• [Extracted entries]
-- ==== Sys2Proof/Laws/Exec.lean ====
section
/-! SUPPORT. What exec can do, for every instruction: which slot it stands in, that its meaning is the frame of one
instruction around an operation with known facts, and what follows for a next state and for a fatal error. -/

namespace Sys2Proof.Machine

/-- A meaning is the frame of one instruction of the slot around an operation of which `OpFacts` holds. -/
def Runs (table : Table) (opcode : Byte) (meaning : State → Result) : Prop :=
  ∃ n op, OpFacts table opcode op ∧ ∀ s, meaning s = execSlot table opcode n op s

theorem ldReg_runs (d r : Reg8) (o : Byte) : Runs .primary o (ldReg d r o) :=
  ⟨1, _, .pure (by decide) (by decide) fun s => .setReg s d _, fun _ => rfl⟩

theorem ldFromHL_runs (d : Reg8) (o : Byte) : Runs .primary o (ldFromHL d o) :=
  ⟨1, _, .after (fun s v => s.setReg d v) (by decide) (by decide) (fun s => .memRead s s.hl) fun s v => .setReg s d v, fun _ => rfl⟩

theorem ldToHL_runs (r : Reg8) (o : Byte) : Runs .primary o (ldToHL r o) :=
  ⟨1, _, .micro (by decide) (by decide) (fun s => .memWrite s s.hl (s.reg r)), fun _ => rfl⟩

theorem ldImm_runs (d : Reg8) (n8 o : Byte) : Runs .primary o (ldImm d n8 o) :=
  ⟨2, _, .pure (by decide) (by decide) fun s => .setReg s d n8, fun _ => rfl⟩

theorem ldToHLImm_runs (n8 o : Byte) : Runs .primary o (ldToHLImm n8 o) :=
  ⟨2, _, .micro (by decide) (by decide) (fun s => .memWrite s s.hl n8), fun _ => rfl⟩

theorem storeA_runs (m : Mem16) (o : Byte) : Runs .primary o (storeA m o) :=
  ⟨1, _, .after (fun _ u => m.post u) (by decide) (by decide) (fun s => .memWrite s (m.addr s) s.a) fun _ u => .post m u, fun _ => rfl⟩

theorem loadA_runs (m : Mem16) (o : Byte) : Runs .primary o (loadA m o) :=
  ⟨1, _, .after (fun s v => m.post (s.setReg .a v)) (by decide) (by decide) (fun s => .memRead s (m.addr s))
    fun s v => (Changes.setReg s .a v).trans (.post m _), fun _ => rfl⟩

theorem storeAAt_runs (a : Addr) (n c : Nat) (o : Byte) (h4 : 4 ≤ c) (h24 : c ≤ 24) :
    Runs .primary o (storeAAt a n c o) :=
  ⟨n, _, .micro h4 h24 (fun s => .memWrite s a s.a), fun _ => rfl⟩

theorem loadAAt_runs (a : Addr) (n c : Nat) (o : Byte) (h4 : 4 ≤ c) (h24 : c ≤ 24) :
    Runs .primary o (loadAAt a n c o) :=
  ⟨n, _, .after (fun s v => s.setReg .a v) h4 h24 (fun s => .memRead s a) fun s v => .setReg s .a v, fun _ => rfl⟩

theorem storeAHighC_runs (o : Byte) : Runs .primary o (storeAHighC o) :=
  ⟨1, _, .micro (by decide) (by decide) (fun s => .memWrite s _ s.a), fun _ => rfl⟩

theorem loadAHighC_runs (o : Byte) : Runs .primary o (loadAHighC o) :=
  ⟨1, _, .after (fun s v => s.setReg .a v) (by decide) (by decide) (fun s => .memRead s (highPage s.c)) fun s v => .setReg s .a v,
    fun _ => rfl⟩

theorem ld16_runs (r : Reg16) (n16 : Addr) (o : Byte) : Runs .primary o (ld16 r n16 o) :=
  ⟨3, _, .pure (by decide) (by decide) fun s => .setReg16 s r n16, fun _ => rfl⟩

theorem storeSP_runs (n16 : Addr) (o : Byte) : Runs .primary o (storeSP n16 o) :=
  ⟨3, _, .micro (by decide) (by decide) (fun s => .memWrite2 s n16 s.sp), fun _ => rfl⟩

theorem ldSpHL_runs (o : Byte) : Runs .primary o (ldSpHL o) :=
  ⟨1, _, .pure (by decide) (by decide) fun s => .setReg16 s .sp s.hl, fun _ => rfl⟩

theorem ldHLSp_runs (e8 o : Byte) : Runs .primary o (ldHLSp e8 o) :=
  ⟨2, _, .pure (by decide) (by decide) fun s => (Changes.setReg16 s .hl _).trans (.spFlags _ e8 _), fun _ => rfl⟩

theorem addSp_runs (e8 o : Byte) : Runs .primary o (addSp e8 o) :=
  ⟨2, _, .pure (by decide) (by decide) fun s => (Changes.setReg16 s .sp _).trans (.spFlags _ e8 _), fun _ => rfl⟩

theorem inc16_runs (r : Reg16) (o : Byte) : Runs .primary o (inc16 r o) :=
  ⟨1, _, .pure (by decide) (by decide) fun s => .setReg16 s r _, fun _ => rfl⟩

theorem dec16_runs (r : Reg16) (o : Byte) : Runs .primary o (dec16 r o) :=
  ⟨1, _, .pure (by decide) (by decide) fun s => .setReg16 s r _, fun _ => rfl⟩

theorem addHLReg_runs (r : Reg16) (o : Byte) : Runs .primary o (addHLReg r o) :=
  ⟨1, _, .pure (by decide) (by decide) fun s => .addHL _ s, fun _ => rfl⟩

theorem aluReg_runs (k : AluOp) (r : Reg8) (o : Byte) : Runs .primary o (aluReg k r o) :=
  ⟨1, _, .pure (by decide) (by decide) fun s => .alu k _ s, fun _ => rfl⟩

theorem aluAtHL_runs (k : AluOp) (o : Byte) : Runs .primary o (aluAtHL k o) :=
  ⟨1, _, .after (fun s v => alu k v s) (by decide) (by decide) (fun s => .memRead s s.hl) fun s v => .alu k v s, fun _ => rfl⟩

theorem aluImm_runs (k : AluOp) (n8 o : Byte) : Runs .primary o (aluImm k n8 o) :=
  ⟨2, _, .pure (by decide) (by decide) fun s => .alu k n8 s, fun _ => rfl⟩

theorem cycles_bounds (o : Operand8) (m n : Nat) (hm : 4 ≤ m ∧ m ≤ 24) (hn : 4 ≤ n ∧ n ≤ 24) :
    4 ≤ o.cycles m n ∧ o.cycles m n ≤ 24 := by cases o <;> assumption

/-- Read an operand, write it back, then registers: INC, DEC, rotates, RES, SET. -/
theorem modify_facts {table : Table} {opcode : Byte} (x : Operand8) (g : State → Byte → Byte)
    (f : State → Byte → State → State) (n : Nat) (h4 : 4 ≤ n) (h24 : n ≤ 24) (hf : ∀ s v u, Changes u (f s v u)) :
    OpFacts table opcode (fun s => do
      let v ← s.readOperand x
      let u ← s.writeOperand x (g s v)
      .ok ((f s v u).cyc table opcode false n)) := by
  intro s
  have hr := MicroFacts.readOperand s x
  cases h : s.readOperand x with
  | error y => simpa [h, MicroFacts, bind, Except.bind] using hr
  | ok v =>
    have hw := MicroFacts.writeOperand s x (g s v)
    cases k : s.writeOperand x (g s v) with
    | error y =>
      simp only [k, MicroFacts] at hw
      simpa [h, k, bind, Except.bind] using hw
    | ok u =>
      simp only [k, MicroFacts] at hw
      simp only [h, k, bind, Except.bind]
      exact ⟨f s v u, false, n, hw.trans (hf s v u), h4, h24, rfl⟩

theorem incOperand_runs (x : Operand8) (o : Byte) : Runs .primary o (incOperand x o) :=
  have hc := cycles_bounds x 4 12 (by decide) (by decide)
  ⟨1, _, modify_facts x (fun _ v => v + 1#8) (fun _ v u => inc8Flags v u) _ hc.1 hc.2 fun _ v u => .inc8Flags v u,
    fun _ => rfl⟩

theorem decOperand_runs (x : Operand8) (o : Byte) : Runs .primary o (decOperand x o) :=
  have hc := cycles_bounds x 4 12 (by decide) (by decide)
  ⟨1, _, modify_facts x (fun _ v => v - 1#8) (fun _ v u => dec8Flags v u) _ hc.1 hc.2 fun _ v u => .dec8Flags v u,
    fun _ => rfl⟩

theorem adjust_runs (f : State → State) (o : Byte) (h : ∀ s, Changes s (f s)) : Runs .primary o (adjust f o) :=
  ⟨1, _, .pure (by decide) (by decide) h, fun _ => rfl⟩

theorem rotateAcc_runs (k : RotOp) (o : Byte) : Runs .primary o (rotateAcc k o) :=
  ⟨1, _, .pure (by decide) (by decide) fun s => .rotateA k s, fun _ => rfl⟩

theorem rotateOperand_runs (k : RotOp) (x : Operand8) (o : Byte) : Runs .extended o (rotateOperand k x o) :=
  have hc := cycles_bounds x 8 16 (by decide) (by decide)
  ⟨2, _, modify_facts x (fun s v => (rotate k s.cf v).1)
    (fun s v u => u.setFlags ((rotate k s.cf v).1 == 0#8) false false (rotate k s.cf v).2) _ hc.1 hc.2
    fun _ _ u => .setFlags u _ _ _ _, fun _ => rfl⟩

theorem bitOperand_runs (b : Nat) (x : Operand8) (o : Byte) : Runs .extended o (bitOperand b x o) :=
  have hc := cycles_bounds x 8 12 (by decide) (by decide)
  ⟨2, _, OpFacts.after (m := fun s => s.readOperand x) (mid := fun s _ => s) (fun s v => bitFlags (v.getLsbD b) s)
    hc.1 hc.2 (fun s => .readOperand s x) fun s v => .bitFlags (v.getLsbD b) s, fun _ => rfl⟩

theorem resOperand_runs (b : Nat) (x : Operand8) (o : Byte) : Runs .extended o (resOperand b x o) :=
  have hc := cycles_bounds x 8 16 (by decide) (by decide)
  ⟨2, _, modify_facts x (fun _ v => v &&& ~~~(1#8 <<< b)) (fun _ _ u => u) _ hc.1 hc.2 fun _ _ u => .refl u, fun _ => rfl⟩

...

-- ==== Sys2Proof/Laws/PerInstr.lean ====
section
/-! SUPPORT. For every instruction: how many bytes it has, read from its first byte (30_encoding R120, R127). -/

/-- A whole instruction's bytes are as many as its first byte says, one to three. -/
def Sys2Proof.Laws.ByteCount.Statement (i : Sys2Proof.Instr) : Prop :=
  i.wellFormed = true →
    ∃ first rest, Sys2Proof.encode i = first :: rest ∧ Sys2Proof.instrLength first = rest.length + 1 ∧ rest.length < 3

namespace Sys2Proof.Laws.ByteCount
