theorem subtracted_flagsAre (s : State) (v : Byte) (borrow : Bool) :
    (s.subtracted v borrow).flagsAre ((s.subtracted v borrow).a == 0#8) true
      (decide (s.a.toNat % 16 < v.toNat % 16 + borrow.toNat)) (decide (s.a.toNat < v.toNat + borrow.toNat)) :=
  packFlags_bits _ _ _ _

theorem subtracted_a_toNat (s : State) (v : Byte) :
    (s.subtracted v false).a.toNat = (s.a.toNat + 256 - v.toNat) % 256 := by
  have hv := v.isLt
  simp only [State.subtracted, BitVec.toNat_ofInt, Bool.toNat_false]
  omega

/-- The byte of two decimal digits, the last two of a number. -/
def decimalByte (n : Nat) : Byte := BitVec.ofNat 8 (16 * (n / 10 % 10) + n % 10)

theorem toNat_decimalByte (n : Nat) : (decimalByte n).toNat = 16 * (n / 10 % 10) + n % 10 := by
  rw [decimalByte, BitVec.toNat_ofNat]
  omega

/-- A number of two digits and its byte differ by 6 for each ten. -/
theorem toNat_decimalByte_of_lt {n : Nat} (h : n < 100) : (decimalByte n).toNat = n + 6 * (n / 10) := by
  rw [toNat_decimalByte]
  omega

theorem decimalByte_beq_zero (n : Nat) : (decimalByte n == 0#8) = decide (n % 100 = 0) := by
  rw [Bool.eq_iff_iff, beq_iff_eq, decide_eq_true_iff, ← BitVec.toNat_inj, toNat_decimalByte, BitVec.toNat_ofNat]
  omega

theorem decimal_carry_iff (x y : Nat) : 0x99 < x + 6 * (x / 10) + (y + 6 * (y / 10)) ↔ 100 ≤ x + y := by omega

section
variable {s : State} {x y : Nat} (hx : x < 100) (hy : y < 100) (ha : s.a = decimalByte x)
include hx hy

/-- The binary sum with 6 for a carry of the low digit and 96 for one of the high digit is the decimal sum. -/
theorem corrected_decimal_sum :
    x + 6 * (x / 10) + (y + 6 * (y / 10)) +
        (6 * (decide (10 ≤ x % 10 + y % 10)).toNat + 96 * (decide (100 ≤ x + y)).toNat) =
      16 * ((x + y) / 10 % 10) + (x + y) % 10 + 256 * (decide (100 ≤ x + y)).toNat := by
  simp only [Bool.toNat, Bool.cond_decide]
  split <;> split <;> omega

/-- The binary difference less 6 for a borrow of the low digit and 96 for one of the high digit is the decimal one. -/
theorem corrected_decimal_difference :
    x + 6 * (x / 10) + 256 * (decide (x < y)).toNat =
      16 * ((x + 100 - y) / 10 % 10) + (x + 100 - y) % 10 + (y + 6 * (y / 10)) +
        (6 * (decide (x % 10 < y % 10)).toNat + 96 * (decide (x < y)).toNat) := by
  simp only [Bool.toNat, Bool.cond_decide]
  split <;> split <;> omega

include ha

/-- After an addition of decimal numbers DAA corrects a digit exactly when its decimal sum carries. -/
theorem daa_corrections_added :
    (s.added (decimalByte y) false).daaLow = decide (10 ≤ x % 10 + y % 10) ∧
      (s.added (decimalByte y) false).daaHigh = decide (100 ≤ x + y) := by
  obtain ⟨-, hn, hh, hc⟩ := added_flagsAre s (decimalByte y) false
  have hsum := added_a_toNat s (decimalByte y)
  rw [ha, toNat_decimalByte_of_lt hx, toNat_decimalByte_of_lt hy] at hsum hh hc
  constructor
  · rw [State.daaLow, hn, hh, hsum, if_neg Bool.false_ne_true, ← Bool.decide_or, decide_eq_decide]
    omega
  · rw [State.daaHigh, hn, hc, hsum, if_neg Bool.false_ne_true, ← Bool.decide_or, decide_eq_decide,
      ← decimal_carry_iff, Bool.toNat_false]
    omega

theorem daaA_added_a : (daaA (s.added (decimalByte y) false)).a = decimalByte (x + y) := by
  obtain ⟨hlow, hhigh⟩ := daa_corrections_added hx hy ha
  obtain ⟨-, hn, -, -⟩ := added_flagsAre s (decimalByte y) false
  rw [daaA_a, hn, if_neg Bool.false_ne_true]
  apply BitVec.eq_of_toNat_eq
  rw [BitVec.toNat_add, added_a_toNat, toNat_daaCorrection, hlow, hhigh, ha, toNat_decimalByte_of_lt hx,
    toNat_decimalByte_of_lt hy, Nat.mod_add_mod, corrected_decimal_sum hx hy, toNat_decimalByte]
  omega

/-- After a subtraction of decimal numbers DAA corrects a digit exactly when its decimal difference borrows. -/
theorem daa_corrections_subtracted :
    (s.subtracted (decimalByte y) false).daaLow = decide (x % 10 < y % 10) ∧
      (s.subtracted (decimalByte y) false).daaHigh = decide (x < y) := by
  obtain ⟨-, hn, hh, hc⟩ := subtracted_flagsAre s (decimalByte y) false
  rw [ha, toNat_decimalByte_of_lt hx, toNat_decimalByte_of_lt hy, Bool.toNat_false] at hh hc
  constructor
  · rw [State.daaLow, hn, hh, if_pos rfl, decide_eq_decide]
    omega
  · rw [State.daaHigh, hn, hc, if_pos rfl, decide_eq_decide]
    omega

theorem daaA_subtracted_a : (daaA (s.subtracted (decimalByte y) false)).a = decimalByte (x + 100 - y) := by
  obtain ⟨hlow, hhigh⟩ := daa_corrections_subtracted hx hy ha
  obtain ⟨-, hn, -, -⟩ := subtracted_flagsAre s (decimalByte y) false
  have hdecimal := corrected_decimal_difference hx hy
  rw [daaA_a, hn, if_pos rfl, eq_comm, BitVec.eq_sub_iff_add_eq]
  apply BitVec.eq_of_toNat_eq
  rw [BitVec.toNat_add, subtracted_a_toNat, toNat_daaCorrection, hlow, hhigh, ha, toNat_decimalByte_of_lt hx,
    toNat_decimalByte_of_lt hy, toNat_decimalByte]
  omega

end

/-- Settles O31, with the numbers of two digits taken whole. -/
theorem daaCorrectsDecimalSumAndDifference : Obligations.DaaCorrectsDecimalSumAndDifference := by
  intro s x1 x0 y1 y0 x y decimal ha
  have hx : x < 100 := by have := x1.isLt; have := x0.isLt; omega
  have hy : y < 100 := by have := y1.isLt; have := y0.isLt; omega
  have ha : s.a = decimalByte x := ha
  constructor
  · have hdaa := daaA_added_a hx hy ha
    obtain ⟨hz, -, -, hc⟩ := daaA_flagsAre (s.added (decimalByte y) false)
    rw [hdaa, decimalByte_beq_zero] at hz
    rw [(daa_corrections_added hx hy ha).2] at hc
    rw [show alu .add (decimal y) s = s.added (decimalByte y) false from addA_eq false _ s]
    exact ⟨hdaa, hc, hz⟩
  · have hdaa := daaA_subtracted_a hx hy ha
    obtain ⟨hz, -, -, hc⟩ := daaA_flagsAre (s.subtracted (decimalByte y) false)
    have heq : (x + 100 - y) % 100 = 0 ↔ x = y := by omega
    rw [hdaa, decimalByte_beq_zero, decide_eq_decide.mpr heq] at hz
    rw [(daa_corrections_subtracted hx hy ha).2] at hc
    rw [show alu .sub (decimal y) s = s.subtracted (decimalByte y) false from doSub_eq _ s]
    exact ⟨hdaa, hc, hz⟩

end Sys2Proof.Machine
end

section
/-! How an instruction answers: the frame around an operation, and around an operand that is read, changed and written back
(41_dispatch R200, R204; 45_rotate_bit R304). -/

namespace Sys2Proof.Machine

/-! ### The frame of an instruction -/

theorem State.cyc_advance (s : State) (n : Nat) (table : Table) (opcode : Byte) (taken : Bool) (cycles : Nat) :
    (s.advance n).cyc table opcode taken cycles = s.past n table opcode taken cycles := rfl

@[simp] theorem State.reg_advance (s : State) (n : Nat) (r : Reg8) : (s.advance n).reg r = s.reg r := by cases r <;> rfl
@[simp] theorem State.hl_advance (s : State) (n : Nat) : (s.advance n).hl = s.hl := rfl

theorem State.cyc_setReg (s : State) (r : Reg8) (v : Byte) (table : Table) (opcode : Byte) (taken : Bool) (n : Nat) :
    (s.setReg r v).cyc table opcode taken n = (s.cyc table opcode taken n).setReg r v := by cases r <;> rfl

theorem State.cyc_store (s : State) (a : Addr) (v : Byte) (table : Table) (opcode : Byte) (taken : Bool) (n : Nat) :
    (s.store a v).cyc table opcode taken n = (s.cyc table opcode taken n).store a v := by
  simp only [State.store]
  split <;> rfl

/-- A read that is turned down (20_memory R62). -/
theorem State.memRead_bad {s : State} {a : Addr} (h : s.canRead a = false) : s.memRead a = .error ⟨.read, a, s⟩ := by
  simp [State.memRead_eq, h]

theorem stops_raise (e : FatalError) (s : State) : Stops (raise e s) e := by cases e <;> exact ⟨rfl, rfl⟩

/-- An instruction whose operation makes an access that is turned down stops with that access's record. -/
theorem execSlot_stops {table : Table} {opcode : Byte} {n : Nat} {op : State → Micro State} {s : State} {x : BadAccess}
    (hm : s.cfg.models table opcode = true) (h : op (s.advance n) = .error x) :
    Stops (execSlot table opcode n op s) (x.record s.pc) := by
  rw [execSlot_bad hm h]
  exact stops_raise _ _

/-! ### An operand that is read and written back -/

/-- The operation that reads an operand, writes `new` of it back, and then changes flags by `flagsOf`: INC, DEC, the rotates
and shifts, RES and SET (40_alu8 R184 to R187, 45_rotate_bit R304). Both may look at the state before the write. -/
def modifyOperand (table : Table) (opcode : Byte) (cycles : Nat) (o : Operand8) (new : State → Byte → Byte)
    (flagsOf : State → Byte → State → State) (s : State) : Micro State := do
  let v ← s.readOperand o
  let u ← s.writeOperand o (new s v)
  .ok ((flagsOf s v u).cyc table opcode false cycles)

• [To do] Take the line above containing "theorem loadA_runs (m", the line containing "a s.a), fun _ => rfl⟩", and all lines in between, and copy them exactly without anything else.

• [Output for this exercise]
theorem loadA_runs (m : Mem16) (o : Byte) : Runs .primary o (loadA m o) :=
  ⟨1, _, .after (fun s v => m.post (s.setReg .a v)) (by decide) (by decide) (fun s => .memRead s (m.addr s))
    fun s v => (Changes.setReg s .a v).trans (.post m _), fun _ => rfl⟩

theorem storeAAt_runs (a : Addr) (n c : Nat) (o : Byte) (h4 : 4 ≤ c) (h24 : c ≤ 24) :
    Runs .primary o (storeAAt a n c o) :=
  ⟨n, _, .micro h4 h24 (fun s => .memWrite s a s.a), fun _ => rfl⟩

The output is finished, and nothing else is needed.